Perspectives on Incompetence

The concept of “incompetence” on the part of a practitioner (“registrant”) for the purposes of disciplinary action has not been frequently discussed by the courts. Arguably, the last significant judicial discussion could go as far back as Mason v. Registered Nurses’ Association of British Columbia, 1979 CanLII 419 (BC SC). In that case, the concern was the attitude of the registrant that seemed to prevent them from learning from their mistakes.

As such, Manitoba’s highest court’s recent discussion in Jhanji v The Law Society of Manitoba, 2022 MBCA 78 (CanLII) provides a welcomed analysis of the issue. While it is in the context of the legal profession, the analysis is broad enough to apply to many professions. In fact, the Court cited several cases of incompetence from non-legal regulators. Unlike Mason, the type of incompetence in issue was an alleged absence of capabilities.

The Court made the following observations:

  • Incompetence harms not only the clients of the registrant, but also the registrant’s colleagues and the systems in which they practice.
  • Whether a registrant is incompetent depends very much on the facts; no two cases are alike.
  • Different language was used to describe incompetence, including “want of ability suitable to the task”, “lack of knowledge, skill and judgment” and “a basic lack of understanding of the applicable law”. The Court contrasted these descriptions to a situation where a registrant had “a bad day”.
  • In a nod to the Mason kind of case, the Court indicated that the causes of incompetence are diverse. It “can arise from the member’s natural qualities or experience” or it can be the result of “deficiencies in their disposition to use their ability and experience properly”.
  • Even though it recognized that incompetence findings are quite different from findings of professional misconduct, the court noted that “It matters little to the public interest in the competent practice of law that the appellant provided incompetent service with integrity or that he tried his best in providing incompetent service.” The Court agreed with the regulator that no amount of diligence, if exercised incompetently, is an adequate answer to the allegation. In fact, in this case the Court accepted that the registrant was a sincere person of good character with good intentions.
  • Incompetence findings are often established through expert opinion evidence given by practitioners with broad knowledge and experience in the practice of the profession. In this case the Court was reassured by the fact that the two expert witnesses had insight into the context in which the registrant worked (i.e., a sole practitioner practising mainly in litigation and commercial matters).
  • The evidence of incompetence was not confined to the registrant’s work product, such as documents he prepared. The evidence also included testimony about the registrant not having an office management system, his files being in disarray, practising without mentoring or practice supports, taking positions on files that were “nonsensical”, and not following the rules applicable to trust funds. Of particular interest, the expert witnesses also relied on their interviews with the registrant.
  • The Court acknowledged that this was not a case of “instances of reasonable differences of opinion that are common in discussions about the exercise of professional judgment”, which the Court implied might not constitute incompetence. Rather, the Court concluded that the registrant “lacks the minimum qualities needed to give effective professional [legal] services”.
  • Courts tend to be cautious about using the conduct of a registrant’s defence at their discipline hearing as evidence to support a finding. Such observations can amount to undermining a registrant’s right to make full answer and defence without fear that doing so can be used against them. It can also amount to finding fault for conduct not contained in the allegations. However, in this case, the Court supported the discipline panel’s consideration of the registrant’s manner of conducting his defence as reinforcing the concern about his competence. In fact, the Court also mentioned the registrant’s conduct of his appeal to court in the same way (i.e., it described his submissions as “prolix and unfocused”).
  • The Court noted that discipline panel’s reasons cited seven examples of incompetence. These examples assisted the Court in rejecting the registrant’s defence that he was a fearless advocate working on complex matters.
  • A panel of peers are best able to determine incompetence and, as such, deference will be accorded by the courts to the findings of a discipline panel. Even where there is a right of appeal, a Court would disturb the finding only where there is palpable and overriding error.

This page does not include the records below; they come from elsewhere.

-- ==== Sys2Proof/Tests/Slice0.lean ====
section
/-!
SUPPORT. The model's own tests: a state that meets the hypotheses of each clause of the statements, the spec's worked examples, and
an ill-formed command for each check of WellFormed.
-/
set_option Elab.async false
namespace Sys2Proof.Tests
open Sys2Proof Sys2Proof.Machine

/-- A command of an opcode: CFV 1 and the fields given. -/
def cmd (opc : Nat) (fields : List (Nat × Nat × Nat)) : Entry := entryOf ((0, 1, opc) :: (2, 2, 1) :: fields)

/-- A command queue of 16 entries at 0x1000 with its completion queue 4. -/
def cq (eng : Nat) : Queue :=
  { kind := .command, log2n := 4, base := 0x1000, eng := eng, link := 4, prod := 0x13, cons := 0x13, qstate := .enabled }

/-- The completion queue. -/
def done : Queue := { kind := .completion, log2n := 4, base := 0x2000, prod := 0x13, cons := 0x13, qstate := .enabled }

/-- After reset with queue 3 bound to an engine and a command at its head. -/
def headed (eng opc : Nat) (fields : List (Nat × Nat × Nat)) : State :=
  { State.reset with
    queues := [(3, { cq eng with wpA := 1, wpB := 0x1FFFE }), (4, done)],
    mem := Memory.writeBytes [] 0x1000 (entryBytes (cmd opc fields)) }

/-- The command an engine of `ran` executes. -/
def run (opc : Nat) (fields : List (Nat × Nat × Nat)) : RunCmd := { queue := 3, cmd := cmd opc fields, started := 0, cqResets := 0 }

/-- After reset with an engine executing a command of queue 3. -/
def ran (eng opc : Nat) (fields : List (Nat × Nat × Nat)) : State :=
  { State.reset with
    queues := [(3, { cq eng with wpA := 1, wpB := 0x1FFFE, rpA := 1, rpB := 0x1FFFE, outstanding := 1 }), (4, done)],
    engines := [(eng, { running := some (run opc fields) })] }

/-- An ordered set received, with the fields of R328 given by their bits in the block. -/
def orderedBlock (ost : Nat) (fields : List (Nat × Nat × Nat)) : Block :=
  ⟨2, BitVec.ofNat 64 (packFields ([(0, 8, 0x4B), (8, 8, ost), (50, 14, 0x2A5C)] ++ fields))⟩

/-- A far spike of cluster 3, tile 2, row 1, parked for step 1. -/
def farParked : Parked := { ev := { word := eventWord 0 1 0 3 2 131073 0 1 0 false }, due := 1 }

/-- That spike in delivery while its row is plastic and present and the queue of pre-reports is full. -/
def prePausedState : State :=
  { State.reset with
    tiles := [(194, { map := { n := 8, e := 4 }, phase := .deliver 1, slots := [(1, { owner := 1, events := [farParked] })] })],
    stores := [(3, { tags := [{ tile := 2, f := 1, present := true, prefetch := false, data := leBytes 16 128 }] })],
    learning := { State.reset.learning with
      engines := [(3, { pre := List.replicate 256 ⟨⟨2, true, 1⟩, 0, 1, 0⟩ })] } }

/-- Row 5 of the tile's far rows has 8,191 lines, and the cluster's cache has 2 lines left. -/
def noLines : State :=
  { State.reset with
    tiles := [(194, { map := { n := 8, farBase := [0x1000000000, 0, 0, 0], farCount := [6, 0, 0, 0] } })],
    stores := [(3, { tags := [{ tile := 9, f := 1, present := false, prefetch := false, len := 8190 }] })],
    mem := Memory.writeBytes [] 0x1000000028 (leBytes 8 0x1FFF00000000) }

/-- A flit that begins with the bytes given, with its CRC. -/
def flitOf (l : List Byte) : List Byte :=
  let x := l ++ List.replicate (124 - l.length) 0
  x ++ leBytes 4 (crc32c x).toNat

/-- Such a flit's CRC holds. -/
theorem flitOf_crc (l : List Byte) (hl : l.length ≤ 124) : flitCrcOk (flitOf l) = true := by
  have le4 : ∀ v : Nat, v < 2 ^ 32 → leNat (leBytes 4 v) = v := by
    intro v hv; simp [leBytes, leNat]; omega
  have hs (x y : List Byte) (hx : x.length = 124) (hy : y.length = 4) :
      (x ++ y).take 124 = x ∧ ((x ++ y).drop 124).take 4 = y := by
    rw [← hx, List.take_left, List.drop_left, ← hy, List.take_length]; exact ⟨rfl, rfl⟩
  have h := hs (l ++ List.replicate (124 - l.length) 0)
    (leBytes 4 (crc32c (l ++ List.replicate (124 - l.length) 0)).toNat) (by simp; omega) rfl
  rw [flitCrcOk, flitField, flitOf, h.1, h.2, le4 _ (BitVec.isLt _)]
  simp

/-- An HTP frame with its CRC: its peer, first byte, OP, flags, TAG and payload. -/
def htpFrame (p : Peer) (first op flags tag : Nat) (payload : List Byte) : HtpFrame :=
  let h := leBytes 1 first ++ leBytes 1 op ++ leBytes 2 flags ++ leBytes 4 tag ++ leBytes 4 payload.length
  ⟨p, h ++ leBytes 4 (crc32c (h ++ payload)).toNat ++ payload⟩

/-- Such a frame is not bad: its CRC holds whatever its payload. -/
theorem htpFrame_bad (p : Peer) (op tag : Nat) (d : List Byte) (hd : d.length ≤ 65536) : (htpFrame p 1 op 0 tag d).bad = false := by
  have le4 : ∀ v : Nat, v < 2 ^ 32 → leNat (leBytes 4 v) = v := by
    intro v hv; simp [leBytes, leNat]; omega
  have hl : (htpFrame p 1 op 0 tag d).len = d.length := by
    have h := le4 d.length (by omega)
    simpa [HtpFrame.len, HtpFrame.field, htpFrame, leBytes] using h
  have hp : (htpFrame p 1 op 0 tag d).payload = d := by
    rw [HtpFrame.payload, hl]; simp [htpFrame, leBytes]
  have hc : (htpFrame p 1 op 0 tag d).field 12 4 = (crc32c ((htpFrame p 1 op 0 tag d).bytes.take 12 ++ d)).toNat := by
    have h := le4 (crc32c ((htpFrame p 1 op 0 tag d).bytes.take 12 ++ d)).toNat (BitVec.isLt _)
    rw [← h]
    simp [HtpFrame.field, htpFrame, leBytes]
  rw [HtpFrame.bad, hl, hp, ← hc]
  simp [htpFrame, HtpFrame.field, leBytes, leNat, bitField]
  omega
/-- The header of a checkpoint without a section. -/
def checkpointHead : List Byte := leBytes 128 (packFields [(0, 32, 0x4B434C46), (32, 16, 1), (192, 64, 176)])

/-- A checkpoint without a section at the base of LPDDR5X. -/
def emptyCheckpoint : List Host.Cell :=
  Memory.writeBytes (Memory.writeBytes [] 0x1000000000 checkpointHead) 0x1000000080 (sha384Bytes checkpointHead)

/-- That checkpoint verifies, whatever the digest of its header is. -/
theorem emptyCheckpoint_verifies (s : State) (hm : s.mem = emptyCheckpoint) (hv : s.veils = []) (hr : s.reg Reg.HARNESS_MEAS = 0)
    (a : Nat) (ha : a = 0x1000000000) : s.checkpointFails a = none := by
  subst ha
  have hw : Memory.wf (Memory.writeBytes [] 0x1000000000 checkpointHead) := Memory.writeBytes_wf _ rfl _
  have hb (a n : Nat) (h : a + n ≤ 0x1000000080) :
      s.bytes a n = Memory.readBytes (Memory.writeBytes [] 0x1000000000 checkpointHead) a n := by
    simp only [State.bytes, hv, hm, emptyCheckpoint, if_true]
    exact Memory.readBytes_writeBytes_outside _ hw _ _ _ (.inl h)
  have hd : s.bytes 0x1000000080 48 = sha384Bytes checkpointHead := by
    simp only [State.bytes, hv, hm, emptyCheckpoint, if_true]
    exact Memory.readBytes_writeBytes_same _ hw _
  have h0 : s.word 0x1000000000 4 = 0x4B434C46 := by simp only [State.word, hb 0x1000000000 4 (by decide)]; decide +kernel
  have h1 : s.word 0x1000000004 2 = 1 := by simp only [State.word, hb 0x1000000004 2 (by decide)]; decide +kernel
  have h2 : s.word 0x1000000018 8 = 176 := by simp only [State.word, hb 0x1000000018 8 (by decide)]; decide +kernel
  have h3 : s.word 0x1000000020 48 = 0 := by simp only [State.word, hb 0x1000000020 48 (by decide)]; decide +kernel
  have h4 : s.bytes 0x1000000000 128 = checkpointHead := by rw [hb 0x1000000000 128 (by decide)]; decide +kernel
  simp only [State.checkpointFails, Nat.reduceAdd, h0, h1, h2, h3, hr, h4, hd, Nat.reduceSub]
  simp

/-! ### Witnesses -/

theorem witness_CommonOpcodesAtHead_nop : ∃ (q : QueueId) (s : State),
    s.atHead q.val .nop ∧ s.badVersion (s.head q.val) = false ∧ cmdCmpl (s.head q.val) = false :=
  ⟨3, headed 0 0 [], by decide +kernel⟩

theorem witness_CommonOpcodesAtHead_signal : ∃ (q : QueueId) (s : State),
    s.atHead q.val .hitchSignal ∧ s.hitchCheck (s.head q.val) false = .ok ∧ (s.hitch (s.headHitch q.val)).homeLost =
      false ∧ s.isHome (s.headHitch q.val) = true :=
  ⟨3, headed 0 1 [(8, 2, 16383), (12, 4, 7)], by decide +kernel⟩

theorem witness_CommonOpcodesAtHead_set : ∃ (q : QueueId) (s : State),
    s.atHead q.val .hitchSet ∧ s.hitchCheck (s.head q.val) false = .ok ∧ (s.hitch (s.headHitch q.val)).homeLost =
      false ∧ s.isHome (s.headHitch q.val) = true :=
  ⟨3, headed 0 3 [(8, 2, 16383), (12, 4, 7)], by decide +kernel⟩

theorem witness_CommonOpcodesAtHead_waitStalls : ∃ (q : QueueId) (s : State),
    s.atHead q.val .hitchWait ∧ s.hitchCheck (s.head q.val) false = .ok ∧ (s.hitch (s.headHitch q.val)).homeLost =
      false ∧ s.waitersOn (s.headHitch q.val) = [] ∧ (s.nodeCount (s.headHitch q.val) (s.entryNode q.val)).any (· <
      (s.headValue q.val)) = true :=
  ⟨3, { headed 0 2 [(12, 4, 1)] with hitches := [(0, {})] }, by decide +kernel⟩

theorem witness_CommonOpcodesAtHead_waitSubscribes : ∃ (q : QueueId) (s : State),
    s.atHead q.val .hitchWait ∧ s.hitchCheck (s.head q.val) false = .ok ∧ (s.hitch (s.headHitch q.val)).homeLost =
      false ∧ s.isHome (s.headHitch q.val) = true ∧ s.nodeCount (s.headHitch q.val) (s.entryNode q.val) = none :=
  ⟨3, { headed 0 2 [(12, 4, 1)] with hitches := [(0, { homeNode := 2 })] }, by decide +kernel⟩

theorem witness_CommonOpcodesAtHead_barrierAtHome : ∃ (q : QueueId) (s : State),
    s.atHead q.val .hitchBarrier ∧ s.hitchCheck (s.head q.val) true = .ok ∧ (s.hitch (s.headHitch q.val)).homeLost =
      false ∧ s.isHome (s.headHitch q.val) = true ∧ (s.nodeCount (s.headHitch q.val) (s.entryNode q.val)).isSome =
      true :=
  ⟨3, headed 0 4 [(12, 4, 65535)], by decide +kernel⟩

The Court supported the discipline panel’s conclusion that the registrant should never have been admitted to the profession.

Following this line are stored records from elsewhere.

/-- Everything of the device but the queue of commands, the OTP and the JTAG port. `evs` lists the events raised in the step
that runs, oldest first; it is empty between steps. `once` lists what has
fired in this stroke of the events that fire at the first occurrence in a stroke. `free` counts the free values taken, `reply` is the model's own output. -/
structure Dev where
  regs : RegStore := {}
  evs : List Ev := []
  once : List Nat := []
  msix : Msix := {}
  cores : Cores := {}
  sump : Sump := {}
  sec : Sec := {}
  rst : Rst := {}
  cal : Cal := {}
  tim : Tim := {}
  img : Img := {}
  org : Origin := {}
  pump : Pump := {}
  qf : Qf := {}
  ports : Ports := {}
  ddr : Ddr := {}
  pcie : Pcie := {}
  i2c : I2c := {}
  pkt : Pkt := {}
  cis : Kv CisRt := []
  cnv : Cnv := {}
  kern : Kern := {}
  tone : Tone := {}
  cmp : Cmp := {}
  reply : Reply := {}
  free : Nat := 0
  deriving DecidableEq, Repr, Inhabited

/-- The state of the machine. `pending` is the queue of the commands that wait, first in first out. -/
structure State where
  dev : Dev := {}
  otp : Otp := {}
  jtag : Jtag := {}
  pending : List Instr := []
  deriving DecidableEq, Repr, Inhabited

/-- The OTP of a part as delivered (R584, R638): the maker zones written, the installer and operator zones blank, the key store holding the identity key that was made
at test. What they hold is that part's own, and free here, the maker zones not blank: DESIGN CHOICE (unsafe, log entry 4). -/
def Otp.delivered : Otp :=
  { zones := (List.range 3).map (fun z => BitVec.ofNat 512 (1 + (Config.makerZone z).toNat % (2 ^ 512 - 1))) ++ [0, 0, 0, 0, 0], keyStore := some Config.partKey }

/-- The state right after reset: every field at its Reset value, every memory without an entry, no command waiting, the domains
released and core 0 running, the DCO synthesiser not yet locked (R644), before the start sequence of R528 has counted, loaded or written anything (POR_RELEASE does
that), and the OTP as delivered: DESIGN CHOICE (unsafe, log entries 4 and 5). -/
def State.reset : State := { dev := { rst := { kaUp := true, mainUp := true, fwUp := true, clkBad := (List.range 64).map .cell } }, otp := Otp.delivered }

end Sys2Proof.Machine
end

The utility of this decision for other regulators might be hampered somewhat because it was such an obvious case. According to the Court, the registrant lacked the capacity to be a member of the profession, finding that “The appellant’s professional incompetence is not an isolated, or even a pattern of, gross mistake or the breakdown of previous competent practice; it is more egregious.” As such, the case may provide less guidance in cases that are not as clear-cut. However, the decision is still helpful in its extended analysis of the concept of incompetence.